“Partially enjoying the fruits of liberty”
– John T. Hilton, an early leader in Boston’s black community, describing the status of African- Americans in Massachusetts
”During the nineteenth century Boston became a center of the abolitionist movement although there remained widespread resistance to the prospect of equal rights for black citizens.
Why Massachusetts?
While life was difficult for African-Americans here it was often worse in other states, north and south. In Massachusetts a literate and literary elite included a small but dedicated group of abolitionists. Many citizens saw the inconsistency between celebrating the ideals of the Revolution and the continuing institution of slavery.

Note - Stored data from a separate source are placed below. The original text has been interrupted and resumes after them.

/-! ### Memory (R377, R378) -/

/-- The translation of pages `is` of an allocation changes to that of `y`: the caches drop the entries, and instances issued before keep the old
one (09 R233). `lost`: the pages go once no such instance is left. -/
def changeMap (s : State) (n : Nat) (a y : Alloc) (is : List Nat) (lost : Bool) : State :=
  let s := dropXlat s n a.base (a.base + a.bytes)
  let s := if mapsUsed s n then keepOld s n lost (pagesOnly a is) else if lost then is.foldl (unmapPage a) s else s
  dropRunAhead (putAlloc s n y) n

def memAllocGo (n : Nat) (a : AllocArgs) (s : State) : Answer :=
  checked s (allocChecks s n a) fun _ =>
  let x := newAlloc s n a
  match (if bit a.attr.toNat 2 then some x else mapPages s x (pagesIn x 0 x.bytes) (usedPhys s x.kind)) with
  | none => errAns s eBUSY 0x10
  | some y =>
    let s := { s with cwOwn := (allocBlocks y).foldl (fun t b => tset none t b (some n)) s.cwOwn }
    okAns (changeMap s n x y (pagesIn x 0 x.bytes) false) (natLE 8 y.id ++ natLE 8 y.base)

/-- Whether an address lies in an allocation. -/
def inside (a : Alloc) (va : Nat) : Bool := decide (a.base ≤ va) && decide (va < a.base + a.bytes)

/-- Whether a live handle, a queue ring, CTAB or SAVE lies in an allocation. -/
def allocHeld (s : State) (n : Nat) (a : Alloc) : Bool :=
  let c := ctxOf s n
  c.handles.any (fun h => h.2.any fun x => x.live && hAlloc x.record == a.id)
  || (queuesOf s n).any (fun eq => eq.2.state != .disabled && (inside a eq.2.dring || inside a eq.2.cring))
  || c.ctab.any (inside a) || c.save.any (inside a)

def memFreeGo (n id : Nat) (s : State) : Answer :=
  match allocById s n id with
  | none => errAns s eBOUNDS 0x10
  | some a => if allocHeld s n a then errAns s eBUSY 0x10 else okAns (dropRunAhead (freeAlloc s n a) n) []

def memMapGo (n id off len : Nat) (s : State) : Answer :=
  match allocById s n id with
  | none => errAns s eBOUNDS 0x10
  | some a => checked s (pageChecks a off len) fun _ =>
    match mapPages s a (pagesIn a off len) (usedPhys s a.kind) with
    | none => errAns s eBUSY 0x20
    | some y => okAns (changeMap s n a y (pagesIn a off len) false) []

def memUnmapGo (n id off len : Nat) (s : State) : Answer :=
  match allocById s n id with
  | none => errAns s eBOUNDS 0x10
  | some a => checked s (pageChecks a off len) fun _ =>
    let is := pagesIn a off len
    okAns (changeMap s n a { a with pages := is.foldl (fun t i => tset none t i none) a.pages } is true) []

def memProtectGo (n id off len wr : Nat) (s : State) : Answer :=
  match allocById s n id with
  | none => errAns s eBOUNDS 0x10
  | some a => checked s (pageChecks a off len ++ [(decide (1 < wr), eFORMAT, 0x28), (a.kilnOnly, eFORMAT, 0x10)]) fun _ =>
    let f (t : Tbl (Option Pte)) (i : Nat) : Tbl (Option Pte) := tmod none t i fun p => p.map fun x => { x with rw := wr == 1 }
    okAns (changeMap s n a { a with pages := (pagesIn a off len).foldl f a.pages } (pagesIn a off len) false) []

/-! ### Handles (R377, 06 R144, R149) -/

def handleCreateGo (n i : Nat) (r : Line128) (s : State) : Answer :=
  match (recordChecks s n i r).find? (·.1) with
  | some c => errAns s c.2.1 (if c.2.1 = eBUSY then 0x10 else 0x20 + c.2.2)
  | none => okAns (modCtx s n fun c => { c with handles := tset none c.handles i (some ⟨r, true⟩) }) []

def handleDestroyGo (n i : Nat) (s : State) : Answer :=
  match tget none (ctxOf s n).handles i with
  | none => errAns s eBOUNDS 0x10
  | some x =>
    let k := handleHolders s n i
    if !x.live then detAns s eBOUNDS 0x10 k else
    let s := dropRunAhead (modCtx s n fun c => { c with handles := tset none c.handles i (some { x with live := false }) }) n
    okAns (handleGone n i s) (natLE 4 k)

/-! ### Queues (R379) -/

/-- A size of a ring: a power of two from 64 to 65,536. -/
def ringSizeOk (v : Nat) : Bool := (List.range 11).any fun i => v == 64 * 2 ^ i

/-- Whether the engine's partition is in service, where it has one (18 R456). -/
def engServed (s : State) (e : Nat) : Bool := match engPart s e with
  | some p => s.recov.inService.getLsbD p
  | none => true

def queueChecks (s : State) (n : Nat) (a : QueueArgs) : List Check :=
  let e := a.engine.toNat
  let isBrick : Bool := match engAny e with
    | some (.brick _) => true
    | _ => false
  [ ((engAny e).isNone, eFORMAT, 0x10), (!ringSizeOk a.dsize.toNat, eFORMAT, 0x20), (!ringSizeOk a.csize.toNat, eFORMAT, 0x24),
    ((engOf s e).isNone, eABSENT, 0x10),
    ((qOf s n e).state != .disabled, eBUSY, 0x10), ((ctxOf s n).state == .stopped, eBUSY, 0xFF),
    (!engServed s e, eBUSY, 0x10), (!tablesUp s, eBUSY, 0xFF),
    (a.dring.toNat % 128 != 0, eALIGN, 0x18), (a.cring.toNat % 32 != 0, eALIGN, 0x28),
    (!rangeIn s n a.dring.toNat (128 * a.dsize.toNat) false, eBOUNDS, 0x18),
    (!rangeIn s n a.cring.toNat (32 * a.csize.toNat) true, eBOUNDS, 0x28),
    (isBrick && (ctxOf s n).save.isNone, eBOUNDS, 0x10) ]

/-- A created queue: RUNNING, its counts and address registers 0. -/
def freshQueue (a : QueueArgs) : Queue :=
  { state := .running, dring := a.dring.toNat, dsize := a.dsize.toNat, cring := a.cring.toNat, csize := a.csize.toNat }

def queueCreateGo (n : Nat) (a : QueueArgs) (s : State) : Answer :=
  checked s (queueChecks s n a) fun _ =>
  let s := setQ s n a.engine.toNat (freshQueue a)
  okAns (modCtx s n fun c => { c with state := if c.state = .idle then .running else c.state }) []

/-- QUEUE_DESTROY (R379). It is carried out on a Stopped context too, as HANDLE_DESTROY and MEM_FREE are: R377 and R379 name no refusal for them,
though 05 R141 has such a context keep what it holds until it is reset (DESIGN CHOICE, log 32). -/
def queueDestroyGo (n e : Nat) (s : State) : Answer :=
  let q := qOf s n e
  if q.state = .disabled ∨ (engOf s e).isNone then errAns s eBOUNDS 0x10
  else if q.issue ≠ q.doneN then errAns s eBUSY 0x10
  else
    let s := setQ (dropFetched s n e 0) n e {}
    okAns (modCtx s n fun c => { c with state := if c.state = .running ∧ (queuesOf s n).isEmpty then .idle else c.state }) []

/-! ### Commands -/

/-- DEV_INFO (R371). -/
def execDevInfo (q : Req) (s : State) : Res := .next (adtum q 0x0001 (.devInfo q) (fun s => okAns s (devInfoBody s)) s)

/-- HEALTH (R372). -/
def execHealth (q : Req) (s : State) : Res := .next (adtum q 0x0002 (.health q) (fun s => okAns s (healthBody s false)) s)

/-- LOG_READ (R371, R373). -/
def execLogRead (q : Req) (first : BitVec 64) (s : State) : Res :=
  .next (adtum q 0x0003 (.logRead q first) (fun s => okAns s (logReadBody s first.toNat)) s)

/-- CTX_CONFIG (R374). -/
def execCtxConfig (q : Req) (ctab save : BitVec 64) (s : State) : Res :=
  .next (adtum q 0x0101 (.ctxConfig q ctab save) (ctxConfigGo q.ctx ctab.toNat save.toNat) s)

/-- CTX_STATUS (R374). -/
def execCtxStatus (q : Req) (s : State) : Res :=
  .next (adtum q 0x0102 (.ctxStatus q) (fun s => okAns s (ctxStatusBody s q.ctx)) s)

/-- CTX_RESET (R375). -/
def execCtxReset (q : Req) (s : State) : Res := .next (adtum q 0x0103 (.ctxReset q) (fun s => okAns (ctxReset q.ctx s) []) s)

/-- CTX_RELEASE (R375). -/
def execCtxRelease (q : Req) (s : State) : Res := .next (adtum q 0x0104 (.ctxRelease q) (fun s => okAns (ctxRelease q.ctx s) []) s)

/-- CTX_SAVE (R374, R376). -/
def execCtxSave (q : Req) (image : BitVec 64) (s : State) : Res :=
  .next (adtum q 0x0105 (.ctxSave q image) (ctxSaveGo q.ctx image.toNat) s)

/-- CTX_RESTORE (R374, R376; 11 R290). -/
def execCtxRestore (q : Req) (image : BitVec 64) (s : State) : Res :=
  .next (adtum q 0x0106 (.ctxRestore q image) (ctxRestoreGo q.ctx image.toNat) s)

/-- MEM_ALLOC (R377, R378). -/
def execMemAlloc (q : Req) (a : AllocArgs) (s : State) : Res := .next (adtum q 0x0201 (.memAlloc q a) (memAllocGo q.ctx a) s)

/-- MEM_FREE (R377). -/
def execMemFree (q : Req) (alloc : Word) (s : State) : Res := .next (adtum q 0x0202 (.memFree q alloc) (memFreeGo q.ctx alloc.toNat) s)

/-- MEM_MAP (R377). -/
def execMemMap (q : Req) (alloc : Word) (offset bytes : BitVec 64) (s : State) : Res :=
  .next (adtum q 0x0203 (.memMap q alloc offset bytes) (memMapGo q.ctx alloc.toNat offset.toNat bytes.toNat) s)

/-- MEM_UNMAP (R377, R378). -/
def execMemUnmap (q : Req) (alloc : Word) (offset bytes : BitVec 64) (s : State) : Res :=
  .next (adtum q 0x0204 (.memUnmap q alloc offset bytes) (memUnmapGo q.ctx alloc.toNat offset.toNat bytes.toNat) s)

/-- MEM_PROTECT (R377, R378). -/
def execMemProtect (q : Req) (alloc : Word) (offset bytes : BitVec 64) (write : BitVec 8) (s : State) : Res :=
  .next (adtum q 0x0205 (.memProtect q alloc offset bytes write)
    (memProtectGo q.ctx alloc.toNat offset.toNat bytes.toNat write.toNat) s)

/-- HANDLE_CREATE (R377, 06 R144). -/
def execHandleCreate (q : Req) (index : BitVec 16) (record : Line128) (s : State) : Res :=
  .next (adtum q 0x0206 (.handleCreate q index record) (handleCreateGo q.ctx index.toNat record) s)

/-- HANDLE_DESTROY (R377, 06 R149). -/
def execHandleDestroy (q : Req) (index : BitVec 16) (s : State) : Res :=
  .next (adtum q 0x0207 (.handleDestroy q index) (handleDestroyGo q.ctx index.toNat) s)

/-- QUEUE_CREATE (R379, 05 R141). -/
def execQueueCreate (q : Req) (a : QueueArgs) (s : State) : Res := .next (adtum q 0x0301 (.queueCreate q a) (queueCreateGo q.ctx a) s)

/-- QUEUE_DESTROY (R379, 05 R141). -/
def execQueueDestroy (q : Req) (engine : BitVec 16) (s : State) : Res :=
  .next (adtum q 0x0302 (.queueDestroy q engine) (queueDestroyGo q.ctx engine.toNat) s)

end Sys2Proof.Machine
end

For African-Americans, meeting and organizing, writing and publishing, were officially tolerated in Massachusetts, though not without risk.
The African . . .
The African Meeting House
- Metropolitan Museum of Art
Abolition in Black and White
History textbooks have long recognized some abolitionists: William Lloyd Garrison, Harriet Beecher Stowe, and usually Frederick Douglass. Douglass often appears to be an anomaly, a forceful and eloquent black man holding his own on the national stage. Today, historians look further. Abolition was not simply a gift from benevolent activists outside the black community. It was also the work of capable organizers within, people who made history without making the history books. Some of their names appear on these petitions.
“Bobalition” Posters
Most in Massachusetts were not abolitionists. On July 14, black Bostonians celebrated the 1808 abolition of the Atlantic slave trade with marches and banquets. On at least one occasion the festivities were violently attacked. “Bobalition” posters mocked the event and the African-American dialect. (“Abolition” is pronounced “Bobalition” in this racist satire.)